Respondent appeals as of right from the trial court order terminating her parental rights to a minor child pursuant to MCL 712A.19b(3)(c)(i) and (g). We affirm.
This case was heard by a referee, whose findings were implicitly adopted by the circuit court upon entry of the order of termination, and thus we will employ the term "referee" often in this opinion.

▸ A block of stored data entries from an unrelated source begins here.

/-- Word 0 is a BR of C, which stands before it; A, behind it, produces the entry of its own BR at position 1. -/
def behind (c : Cell) : State :=
  coded 32 .a { c with path := [0, 8], engA := { Eng.fresh with pc := 8, pos := 1 } } (encode (.br (bf 2 false 5 2)) ++ encode (.br (bf 2 true 5 1)) ++ [0, 0])
theorem witness_OutcomeHeldBack : ∃ (s : State) (key : Nat) (e : EngTag) (x : BqEnt), s.cur = .cell key e
    ∧ s.core.bqEarly s.curClass s.curCode x.pos = true ∧ (Cell.bqEarly s.core s.curClass s.curCode 0 = false) :=
  ⟨behind runner, 32, .a, ⟨.outcome, 1, 8, 1⟩, rfl, by decide, by decide⟩
theorem witness_OutcomeEnters : ∃ (s : State) (key : Nat) (e : EngTag) (x : BqEnt), s.cur = .cell key e
    ∧ s.core.bqEarly s.curClass s.curCode x.pos = false ∧ (∀ y ∈ s.core.bqHeld, x.pos ≤ y.2.pos)
    ∧ ∀ g, (g ∈ s.core.live s.curClass ∧ (g ≠ e ∨ x.kind = .out)) → (s.core.eng g).bq.length < 64 :=
  ⟨demo 32 .c { runner with engX := { Eng.fresh with bq := List.replicate 63 ⟨.out, 0, 0, 0⟩ } }, 32, .c, ⟨.outcome, 1, 0, 0⟩, rfl, by decide,
    by decide, fun g _ => by cases g <;> decide⟩
theorem witness_OutcomeWaits : ∃ (s : State) (key : Nat) (e : EngTag) (x : BqEnt), s.cur = .cell key e
    ∧ s.core.bqEarly s.curClass s.curCode x.pos = false
    ∧ ∃ g, (g ∈ s.core.live s.curClass ∧ (g ≠ e ∨ x.kind = .out)) ∧ 64 ≤ (s.core.eng g).bq.length :=
  ⟨demo 32 .c { runner with engX := { Eng.fresh with bq := List.replicate 64 ⟨.out, 0, 0, 0⟩ } }, 32, .c, ⟨.outcome, 1, 0, 0⟩, rfl, by decide,
    .x, by decide, by decide⟩
/-- THFENCE whose completion token goes to the counter, and one whose token neither takes. -/
theorem witness_ThfenceToken : (∃ (f : Rrr) (s : State) (key : Nat) (e : EngTag) (s0 s1 : State) (g : Sig) (c : Cell), Starts (.thfence f) s key e s0
    ∧ (s0.core.jobsOf e).length < 64 ∧ s0.release key s0.curPart 1 = .ok s1 ∧ f.rs ≠ 5 ∧ f.hdr.sig = some g ∧ g.done = true
    ∧ s1.core.completeTok ⟨g.eng, g.cnt⟩ (some s.tick) = some c)
    ∧ ∃ (f : Rrr) (s : State) (key : Nat) (e : EngTag) (s0 s1 : State) (g : Sig), Starts (.thfence f) s key e s0
      ∧ (s0.core.jobsOf e).length < 64 ∧ s0.release key s0.curPart 1 = .ok s1 ∧ f.rs ≠ 5 ∧ f.hdr.sig = some g ∧ g.done = true
      ∧ s1.core.completeTok ⟨g.eng, g.cnt⟩ (some s.tick) = none := by
  refine ⟨⟨⟨⟨0, some ⟨.c, 3, true⟩, 1⟩, 0, 0, 0, 0, 2, 1, none⟩, world .a runner, 32, .a, _, _, ⟨.c, 3, true⟩, _, starts_of rfl rfl (by decide), by decide,
      rfl, by decide, rfl, rfl, rfl⟩,
    ⟨⟨0, some ⟨.c, 3, true⟩, 1⟩, 0, 0, 0, 0, 2, 1, none⟩, world .a { runner with engC := { Eng.fresh with tok := [(3, 255)], cq := List.replicate 32 3 } }, 32, .a, _, _, ⟨.c, 3, true⟩, starts_of rfl rfl (by decide), by decide,
      rfl, by decide, rfl, rfl, by decide⟩
/-- A range under the locks of an MDRAIN, and one beside them. -/
theorem witness_ScratchpadLocked : ∃ (s : State) (key : Nat), (s.cell key).phase ≠ .clearing ∧ (s.cell key).locked 31 2 = true
    ∧ (s.cell key).locked 16 16 = false :=
  ⟨demo 32 .a { runner with jobs := [{ (demo 32 .a runner).newJob (hd 5) (.mzero (r3 5 0 0 0 0 0 0)) with locks := [(32, 1)] }] }, 32, by decide, by decide,
    by decide⟩
/-- The last move of a buffer whose freeing waits for it. -/
theorem witness_LateFree : (∃ (s : State) (id : Nat) (b : Buffer), s.buf? id = some b ∧ b.freeing = true ∧ s.movesBuf b = false)
    ∧ ∃ (s : State) (id : Nat) (b : Buffer), s.buf? id = some b ∧ b.freeing = true ∧ s.movesBuf b = true :=
  ⟨⟨{ device with buffers := [(7, { page1 false 0 with freeing := true })] }, 7, _, rfl, rfl, by decide⟩,
    { moving .fetching (some (2 ^ 40)) with buffers := (moving .fetching (some (2 ^ 40))).buffers.map fun e => (e.1, { e.2 with freeing := true }) },
    7, _, rfl, rfl, by decide⟩
/-- UNPK of floats. -/
theorem witness_UnpkFloats : ∃ (f : Rrr) (s : State) (key : Nat) (s0 : State) (a : List Nat) (t : State), StartsX (.unpk f) s key s0 ∧ VType f.ty
    ∧ s0.vsrc f.a (ebits f) (litVal f.ty.toNat f.w1) = .ok (a, t) ∧ isFloatType f.ty.toNat = true ∧ f.rs.toNat < 5 :=
  ⟨r3 2 1 2 0 9 4 3, vec runner, 1056, _, _, _, ⟨starts_of rfl rfl (by decide), by decide⟩, by decide, rfl, rfl, by decide⟩

/-! ### Further clauses: turns of queues, causes, checks of an access -/

/-- The doorbell event of queue 0 arrived after an event of a node of the queue that is still pending. -/
theorem witness_PacketsWaitTheirTurn : ∃ (s : State) (q : Nat), s.oldest q ((s.queue q).bell.getD s.nextArrival) = false
    ∧ s.coreIdle = true ∧ s.lockHeld q = false :=
  ⟨{ runnable { readyNode with st := .retiring, arrival := 4 } with queues := [(0, { Queue.reset with bell := some 5 })] }, 0, by decide,
    by decide, rfl⟩
theorem witness_RetireBehindADoorbell : ∃ (s : State) (n : Nat) (d : Node) (b : Nat), s.node? n = some d ∧ d.st = .retiring
    ∧ (s.queue d.queue).bell = some b ∧ b < d.arrival :=
  ⟨{ runnable { readyNode with st := .retiring, arrival := 6 } with queues := [(0, { Queue.reset with bell := some 5 })] }, 0, _, 5, rfl,
    rfl, rfl, by decide⟩
/-- A CALLI to a target outside the section, one that pops its target, and one with 16 open calls. -/
theorem witness_CalliOutside : ∃ (f : Br) (s : State) (key : Nat) (e : EngTag) (s0 s1 : State) (v : Word), Starts (.calli f) s key e s0
    ∧ s.core.handler = none ∧ (s0.core.eng e).rstack.length < 16
    ∧ s1 = (s0.modEng fun g => { g with rstack := (g.pc + (if f.w1.isSome then 16 else 8)) :: g.rstack })
    ∧ e = (if f.prod then .a else .c) ∧ s1.readReg f.reg.toNat = .ok v ∧ v.toNat % 8 = 0 ∧ 8 * s1.curCode.length ≤ v.toNat :=
  ⟨bf 0 true 5 0, coded 32 .a { runner with a := [(5, 32)] } [0, 0, 0, 0], 32, .a, _, _, 32, starts_of rfl rfl (by decide), rfl, by decide,
    rfl, rfl, rfl, rfl, by decide⟩
theorem witness_CalliPops : ∃ (f : Br) (s : State) (key : Nat) (e : EngTag) (s0 s1 : State) (v : Word) (pos : Nat), Starts (.calli f) s key e s0
    ∧ s.core.handler = none ∧ (s0.core.eng e).rstack.length < 16
    ∧ s1 = (s0.modEng fun g => { g with rstack := (g.pc + (if f.w1.isSome then 16 else 8)) :: g.rstack })
    ∧ e ≠ (if f.prod then .a else .c) ∧ s1.headBq = .ok ⟨.target, v, s0.curPc, pos⟩ :=
  ⟨bf 0 true 5 0, coded 32 .x { runner with engX := { Eng.fresh with bq := [⟨.target, 24, 0, 0⟩] } } [0, 0, 0, 0], 32, .x, _, _, 24, 0,
    starts_of rfl rfl (by decide), rfl, by decide, rfl, by decide, rfl⟩
theorem witness_CalliFull : ∃ (f : Br) (s : State) (key : Nat) (s0 : State), Starts (.calli f) s key .c s0
    ∧ (s0.core.eng .c).rstack.length = 16 ∧ s.core.handler.isSome = true ∧ f.prod = true :=
  ⟨bf 0 true 5 0, demo 32 .c { runner with engC := { Eng.fresh with rstack := List.replicate 16 8 }, handler := some handling }, 32, _,
    starts_of rfl rfl (by decide), rfl, rfl, rfl⟩
/-- A REGION while an entry of a queue is left. -/
theorem witness_RegionLive : ∃ (f : Rrr) (s : State) (key : Nat) (s0 : State), Starts (.region f) s key .c s0 ∧ s.core.handler = none
    ∧ s0.allHere = true ∧ s0.core.jobs = [] ∧ (∀ g ∈ s0.core.live s0.curClass, (s0.core.eng g).rstack = [] ∧ (s0.core.eng g).lstack = [])
    ∧ s0.core.qa ≠ [] :=
  ⟨r3 7 0 0 0 0 0 0, demo 1056 .c { runner with engA := { Eng.fresh with issued := true }, engX := { Eng.fresh with issued := true }, qa := [7] },
    1056, _, starts_of rfl rfl (by decide), rfl, by decide, rfl, by decide, by decide⟩
/-- C writes ORDWATCH in a handler. -/
theorem witness_OrdwatchInAHandler : ∃ (s : State) (key : Nat) (e : EngTag) (t : State), s.cur = .cell key e ∧ s.core.handler.isSome = true
    ∧ s.csrWrite 0x012 1 = .ok t := ⟨demo 32 .c { runner with handler := some handling, ordLog := [(3, true)] }, 32, .c, _, rfl, rfl, rfl⟩
/-- A halted shard whose X waits for the others at a tag-7 word beyond the HALT. -/
theorem witness_HaltReportsPastAWait : ∃ (s : State) (key : Nat) (c : Cell), (s.cells.filter fun x => x.2.haltPc.isSome) = [(key, c)]
    ∧ c.haltPc = some 8 ∧ c.phase = .halted ∧ c.jobs = [] ∧ (c.eng .x).issued = true
    ∧ ∀ e, (c.eng e).done = true ∨ (c.eng e).issued = false ∨ (c.eng e).reason = 10 :=
  ⟨demo 32 .c { runner with phase := .halted, haltPc := some 8, engX := { Eng.fresh with issued := true, reason := 10 } }, 32, _, rfl, rfl, rfl,
    rfl, rfl, fun e => by cases e <;> first | exact .inr (.inl rfl) | exact .inr (.inr rfl)⟩
/-- TRBASE in a tile that is on its way: MARK waits for the move. -/
theorem witness_MarkHeld : ∃ (s : State) (id i : Nat) (w : Waiter) (g : Bool), (s.traceWrite 32 s.core.trbase false s.tick (markBytes s.tick 9 32)).1
    = .held id i w g ∧ s.core.trbase ≠ 0 := by
  refine ⟨{ windowed (moving .evicting (some (2 ^ 40))) with
      cur := .cell 32 .c, nodes := [(0, Node.runningOn 1 1)]
      cells := [(32, { runner with trbase := 0x100000000000, tlb := [(2 ^ 30, ⟨65536, 14, true⟩)] })] }, 7, 0, .word 32 .c 0 0, false, ?_, by decide⟩
  decide +kernel
/-- Watchpoint 1 of two faults on a store; another access matches neither. -/
def watched : State :=
  world .a { runner with watch := [⟨0x1000000, 8, 0x0, 0⟩, ⟨0x17FFFF8, 8, 0x102, 0⟩] }
def watchedStore : Acc := { addr := 0x17FFFF8, size := 8, align := 8, write := true }
theorem witness_WatchFires : ∃ (s : State) (key : Nat) (q : Acc) (i : Nat), canonical q.addr = true
    ∧ windowOf (s.apers (s.nodeCtx (s.cell key).node)) (addrVa q.addr) = some (0, 0x7FFFF8) ∧ q.addr.toNat % q.align = 0 ∧ q.watch = true
    ∧ Fires s key ⟨addrVa q.addr, q.size, q.kind, q.element.getD 0⟩ i := by
  refine ⟨watched, 32, watchedStore, 1, by decide, by decide, by decide, rfl, ⟨_, rfl, by decide, by decide, by decide⟩, ?_⟩
  intro j p h1 h2
  have h3 : j = 0 := by omega
  subst h3
  have h4 : (⟨0x1000000, 8, 0x0, 0⟩ : WatchPt) = p := Option.some.inj h2
  subst h4; decide
theorem witness_WatchPasses : ∃ (s : State) (key : Nat) (q : Acc), q.watch = true ∧ s.watchOf key ≠ []
    ∧ ∀ i, ¬ Fires s key ⟨addrVa q.addr, q.size, q.kind, q.element.getD 0⟩ i := by
  refine ⟨watched, 32, { watchedStore with write := false }, rfl, by decide, ?_⟩
  rintro i ⟨⟨p, h1, h2, h3, h4⟩, -⟩
  match i, h1 with
  | 0, h1 =>
    have h5 : (⟨0x1000000, 8, 0x0, 0⟩ : WatchPt) = p := Option.some.inj h1
    subst h5; exact absurd h2 (by decide)
  | 1, h1 =>
    have h5 : (⟨0x17FFFF8, 8, 0x102, 0⟩ : WatchPt) = p := Option.some.inj h1
    subst h5; exact absurd h4 (by decide)
  | n + 2, h1 =>
    have h5 : (none : Option WatchPt) = some p := h1
    cases h5
/-- A write to TARN, and accesses of GLOBAL: a page that is not mapped, one that the host may map, one without write
permission, one that is translated. -/
theorem witness_TarnWrite : ∃ (s : State) (key : Nat) (q : Acc) (off loc : Nat), canonical q.addr = true
    ∧ windowOf (s.apers (s.nodeCtx (s.cell key).node)) (addrVa q.addr) = some (2, off)
    ∧ s.beyond (keyChip key) (s.ctxPart (s.nodeCtx (s.cell key).node)) 2 off = false ∧ q.spadOnly = false ∧ q.write = true
    ∧ q.addr.toNat % q.align = 0 ∧ s.tarnAt (s.ctxPart (s.nodeCtx (s.cell key).node)) off = some loc
    ∧ s.tagServed key (s.ctxPart (s.nodeCtx (s.cell key).node)) loc (levelOf loc q.scope) q.row = addrTag q.addr :=
  ⟨world .a runner, 32, { addr := 0x1000000008, size := 8, align := 8, write := true, watch := false }, 8, 2 ^ 40 + 2 * 2 ^ 28 + 8, by decide,
    by decide, by decide, rfl, rfl, by decide, by decide, by decide⟩
theorem witness_GlobalUnmapped : ∃ (s s1 : State) (key : Nat) (q : Acc) (off : Nat), canonical q.addr = true
    ∧ windowOf (s.apers (s.nodeCtx (s.cell key).node)) (addrVa q.addr) = some (3, off) ∧ q.spadOnly = false ∧ q.addr.toNat % q.align = 0
    ∧ s.tlbLookup key (s.nodeCtx (s.cell key).node) (addrVa q.addr) = (.invalid false, s1) :=
  ⟨world .a runner, _, 32, { addr := 0x100000004000, size := 8, align := 8 }, 0x4000, by decide, by decide, rfl, by decide,
    Prod.ext (State.tlbLookup_invalid (c := ctx1) (by decide) (by decide) rfl (by decide) (by decide)) rfl⟩
theorem witness_GlobalReadOnly : ∃ (s s1 : State) (key : Nat) (q : Acc) (t : TlbEnt), canonical q.addr = true ∧ q.write = true
    ∧ s.tlbLookup key (s.nodeCtx (s.cell key).node) (addrVa q.addr) = (.leaf t, s1) ∧ t.w = false :=
  ⟨{ world .a runner with cells := [(32, { runner with tlb := [(2 ^ 30 + 1, ⟨0, 14, false⟩)] })] }, _, 32, { addr := 0x100000004000, size := 8, align := 8, write := true }, _,
    by decide, rfl, rfl, rfl⟩
theorem witness_GlobalPlaced : ∃ (s s1 : State) (key : Nat) (q : Acc) (t : TlbEnt) (loc : Nat), canonical q.addr = true ∧ q.write = true
    ∧ s.tlbLookup key (s.nodeCtx (s.cell key).node) (addrVa q.addr) = (.leaf t, s1) ∧ t.w = true
    ∧ loc = s1.locOf t (s.nodeCtx (s.cell key).node) (addrVa q.addr) q.shadow
    ∧ s1.tagServed key (s.ctxPart (s.nodeCtx (s.cell key).node)) loc (levelOf loc q.scope) q.row = addrTag q.addr :=
  ⟨world .a { runner with l1Tag := [(0, 0)] }, _, 32, { addr := 0x100000000008, size := 8, align := 8, write := true }, _, 8, by decide, rfl,
    rfl, rfl, by decide, by decide⟩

Termination of parental rights requires a finding that at least one of the statutory grounds enumerated in MCL 712A.19b(3) has been established by clear and convincing evidence. In re B and J, 279 Mich App 12, 18; 756 NW2d 234 (2008). If such a finding is made, the trial court must then order termination of parental rights if it finds that termination is in the child's best interests. MCL 712A.19b(5). Appellate courts review "for clear error both the trial court's decision that a ground for termination of parental rights has been proved by clear and convincing evidence and, where appropriate, the court's decision regarding the child's best interests." In re JK, 468 Mich 202, 209; 661 NW2d 216 (2003). "A circuit court's decision to terminate parental rights is clearly erroneous if, although there is evidence to support it, the reviewing court on the entire evidence is left with the definite and firm conviction that a mistake has been made." Id. at 209-210. Regard is to be given to the special opportunity of the trial court to judge the credibility of the witnesses who appeared before it. MCR 2.613(C); MCR 3.902(A).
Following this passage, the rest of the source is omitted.